Religious diversity in Azerbaijan is deeply rooted in its history. Islam became the dominant religion from the early medieval period, but it never eliminated other traditions.
Within Islam itself, Azerbaijan developed a particularly notable balance between Shi'a and Sunni traditions. Today, a majority of the population identifies as Shi'a Muslim, while a significant minority identifies as Sunni. In many regions, these differences have at times contributed to tension or conflict. However, in Azerbaijan, such divisions are generally not a defining feature of public or private religious practice.
The government of Azerbaijan has consistently emphasized religious tolerance and multicultural coexistence as part of its state policy. Religious institutions of various denominations receive state attention and, in some cases, financial and infrastructural support. Since the early 2000s, numerous mosques and religious-cultural sites have been restored or constructed across the country. Among them are historically significant landmarks such as the Bibi-Heybat Mosque, the Taza Pir Mosque, and the Azhdarbey Mosque, as well as the religious and cultural complex of Imamzade.
In the 21st century, Azerbaijan has actively promoted the concept of multiculturalism as part of its national identity and international branding. This approach presents the country as a model of interfaith coexistence in a region often associated with ethno-religious conflict.
State discourse emphasizes tolerance, coexistence, and historical pluralism. Government-sponsored initiatives support interfaith dialogue, cultural festivals, and cooperation between religious communities. The idea is that Azerbaijan’s diversity is not merely tolerated but institutionally recognized as part of national identity.
Azerbaijan’s reputation for interfaith harmony is not a public-relations veneer; it is a strategic asset rooted in historical practice. When a society’s baseline is everyday tolerance, incremental legal improvement can have outsized effect - because it amplifies, rather than invents, the underlying social compact.
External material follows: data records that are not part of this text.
/-- `decodeAt` refuses the bytes that the decoder refuses, with the refusal's error. -/
theorem decodeAt_of_decode_error {buf : Memory} {start : Nat} {r : Reject}
    (h : decode (buf.bytesFrom start) = .error r) (sd : Bool) :
    decodeAt buf sd start = .error (errorOf start buf.size r) := by
  generalize hbytes : buf.bytesFrom start = bs at h
  cases h ▸ decode_answers bs with
  | noInstruction =>
    have hread := Memory.read_of_le (Memory.bytesFrom_eq_nil hbytes)
    simp only [decodeAt, hread, errorOf]
  | unsupportedOpcode shape =>
    obtain ⟨hop, rfl⟩ := Memory.bytesFrom_eq_cons hbytes
    simp only [decodeAt, hop, shape, errorOf]
  | @modrmTruncated op bs n shape modrm =>
    obtain ⟨hop, rfl⟩ := Memory.bytesFrom_eq_cons hbytes
    obtain ⟨hm, rfl⟩ | ⟨m, hm, hlen, hfield⟩ := splitModRM_bytesFrom_truncated modrm
    · rcases shape with shape | shape <;> simp only [decodeAt, hop, shape, hm, errorOf]
    · have hoperand := rmOperandAt_of_fieldAt_error hlen hfield sd (opcodeW op)
      rcases shape with shape | shape
      · obtain ⟨mn, hmn⟩ := Option.isSome_iff_exists.mp (mnemonicOfTop6_isSome shape)
        simp only [decodeAt, hop, shape, hm, hmn, hoperand, errorOf]
      · simp only [decodeAt, hop, shape, hm, hoperand, errorOf]
  | @unsupportedExtension op m bs rest disp shape modrm extension =>
    obtain ⟨hop, rfl⟩ := Memory.bytesFrom_eq_cons hbytes
    obtain ⟨q, hm, hdisp, -⟩ := dispAt_of_splitModRM modrm
    obtain ⟨operand, hoperand⟩ := hdisp.exists_rmOperandAt sd (opcodeW op)
    simp only [decodeAt, hop, shape, hm, hoperand, extension, errorOf]
  | @rmImmTruncated op m bs rest disp mn n shape modrm extension immediate =>
    obtain ⟨hop, rfl⟩ := Memory.bytesFrom_eq_cons hbytes
    obtain ⟨q, hm, hdisp, rfl⟩ := dispAt_of_splitModRM modrm
    obtain ⟨operand, hoperand⟩ := hdisp.exists_rmOperandAt sd (opcodeW op)
    have hfield := fieldAt_of_splitField_truncated immediate
    simp only [decodeAt, hop, shape, hm, hoperand, extension, hfield, errorOf]
  | regImmTruncated shape immediate =>
    obtain ⟨hop, rfl⟩ := Memory.bytesFrom_eq_cons hbytes
    have hfield := fieldAt_of_splitField_truncated immediate
    simp only [decodeAt, hop, shape, hfield, errorOf]
  | accTruncated shape address =>
    obtain ⟨hop, rfl⟩ := Memory.bytesFrom_eq_cons hbytes
    have hfield := fieldAt_of_splitField_truncated address
    simp only [decodeAt, hop, shape, hfield, errorOf]

end Sys2Proof.Machine
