-- ==== Sys2Proof/Machine/Memory.lean ====
section
/-! DEFINITION. Memory as plain data: a list of (address, byte) cells in one canonical form (10_state.md R23, 20_memory.md
R40, R51). The memory map is applied above it, in Machine/Ops.lean. -/

namespace Sys2Proof.Machine

/-- Memory contents: addresses strictly rising, and no cell that holds what an unlisted address reads as. -/
abbrev Memory := List Host.Cell

/-- What an unlisted address holds. DESIGN CHOICE, unsafe (log 2): 10_state.md R27 leaves RAM contents unspecified. -/
def Memory.unlisted : Byte := 0

/-- The number of addresses (20_memory.md R40). -/
def Memory.size : Nat := 65536

/-- The byte at address `a`. -/
def Memory.read : Memory → Nat → Byte
  | [], _ => Memory.unlisted
  | (k, v) :: m, a => if k = a then v else Memory.read m a

/-- Memory without any cell at address `a`. -/
def Memory.erase : Memory → Nat → Memory
  | [], _ => []
  | (k, u) :: m, a => if k = a then Memory.erase m a else (k, u) :: Memory.erase m a

/-- Memory with the cell `(a, v)` put before the first cell of a higher address. -/
def Memory.insert (a : Nat) (v : Byte) : Memory → Memory
  | [] => [(a, v)]
  | (k, u) :: m => if a < k then (a, v) :: (k, u) :: m else (k, u) :: Memory.insert a v m

/-- Make `v` the byte at address `a`, in canonical form: writing the unlisted value removes the cell. -/
def Memory.write (m : Memory) (a : Nat) (v : Byte) : Memory :=
  if v = Memory.unlisted then m.erase a else Memory.insert a v (m.erase a)

/-- The canonical form from address `lo` on. -/
def Memory.wfFrom : Nat → Memory → Bool
  | _, [] => true
  | lo, (k, v) :: m =>
    decide (lo ≤ k) && decide (k < Memory.size) && decide (v ≠ Memory.unlisted) && Memory.wfFrom (k + 1) m

/-- The canonical form: addresses strictly rising and below `Memory.size`, no cell holding the unlisted value. -/
def Memory.wf (m : Memory) : Bool := Memory.wfFrom 0 m

end Sys2Proof.Machine
end

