-- ==== Sys2Proof/Machine/Branch.lean ====
section
/-! DEFINITION. Conditional branches, jumps and subroutines (48_branch_jump.md R200 to R213): no flag is written. -/

namespace Sys2Proof.Machine

/-- `Branch(cond)` with offset byte `b`: to the target when taken, else to the next instruction (48_branch_jump.md R200). -/
def opBranch (cond : Bool) (b : Byte) (s : State) : State :=
  if cond then s.setPC (branchTarget s.pc b) else s.advance (.relative b)

/-- JMP: PC from the target of either form (48_branch_jump.md R210). -/
def opJump (o : Operand) (s : State) : State :=
  match s.effectiveAddress o with
  | some target => s.setPC target
  | none => s

/-- BCC: branch on C = 0 (48_branch_jump.md R201). -/
def execBcc (b : Byte) (s : State) : Host.Outcome State Fault Refusal :=
  .next (opBranch (!s.c) b s)

/-- BCS: branch on C = 1 (48_branch_jump.md R202). -/
def execBcs (b : Byte) (s : State) : Host.Outcome State Fault Refusal :=
  .next (opBranch s.c b s)

/-- BEQ: branch on Z = 1 (48_branch_jump.md R203). -/
def execBeq (b : Byte) (s : State) : Host.Outcome State Fault Refusal :=
  .next (opBranch s.z b s)

/-- BMI: branch on N = 1 (48_branch_jump.md R204). -/
def execBmi (b : Byte) (s : State) : Host.Outcome State Fault Refusal :=
  .next (opBranch s.n b s)

/-- BNE: branch on Z = 0 (48_branch_jump.md R205). -/
def execBne (b : Byte) (s : State) : Host.Outcome State Fault Refusal :=
  .next (opBranch (!s.z) b s)

/-- BPL: branch on N = 0 (48_branch_jump.md R206). -/
def execBpl (b : Byte) (s : State) : Host.Outcome State Fault Refusal :=
  .next (opBranch (!s.n) b s)

/-- BVC: branch on V = 0 (48_branch_jump.md R207). -/
def execBvc (b : Byte) (s : State) : Host.Outcome State Fault Refusal :=
  .next (opBranch (!s.v) b s)

/-- BVS: branch on V = 1 (48_branch_jump.md R208). -/
def execBvs (b : Byte) (s : State) : Host.Outcome State Fault Refusal :=
  .next (opBranch s.v b s)

/-- JMP, absolute (R86; 48_branch_jump.md R210). -/
def execJmpAbs (w : Word) (s : State) : Host.Outcome State Fault Refusal :=
  .next (opJump (.absolute w) s)

/-- JMP, indirect (R93; 48_branch_jump.md R210). -/
def execJmpInd (w : Word) (s : State) : Host.Outcome State Fault Refusal :=
  .next (opJump (.indirect w) s)

/-- JSR, absolute (R86): push PC + 2, the address of its own last byte, then jump; both operand bytes are read before the
pushes (20_memory.md R55) (48_branch_jump.md R211). -/
def execJsr (w : Word) (s : State) : Host.Outcome State Fault Refusal :=
  .next ((s.push16 (s.pc + 2)).setPC w)

/-- RTS: pull PC and add one (48_branch_jump.md R212). -/
def execRts (s : State) : Host.Outcome State Fault Refusal :=
  .next (s.pull16.2.setPC (s.pull16.1 + 1))

end Sys2Proof.Machine
end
Conversely, rhetoric that ignores this heritage risks alienating constituencies who see diversity not as an external demand but as a native inheritance.
In sum, it is fair to critique specific legal and procedural choices. It is not fair to extrapolate from those critiques to a blanket indictment that erases Azerbaijan’s distinctive, resilient model of pluralism. The country’s "initial diversity" seeded a system of relations that modern policy has tried to codify. At a time when parts of Europe announced disenchantment with multiculturalism, Azerbaijan moved to elevate it to state policy - aligning political architecture with a centuries-old social reality.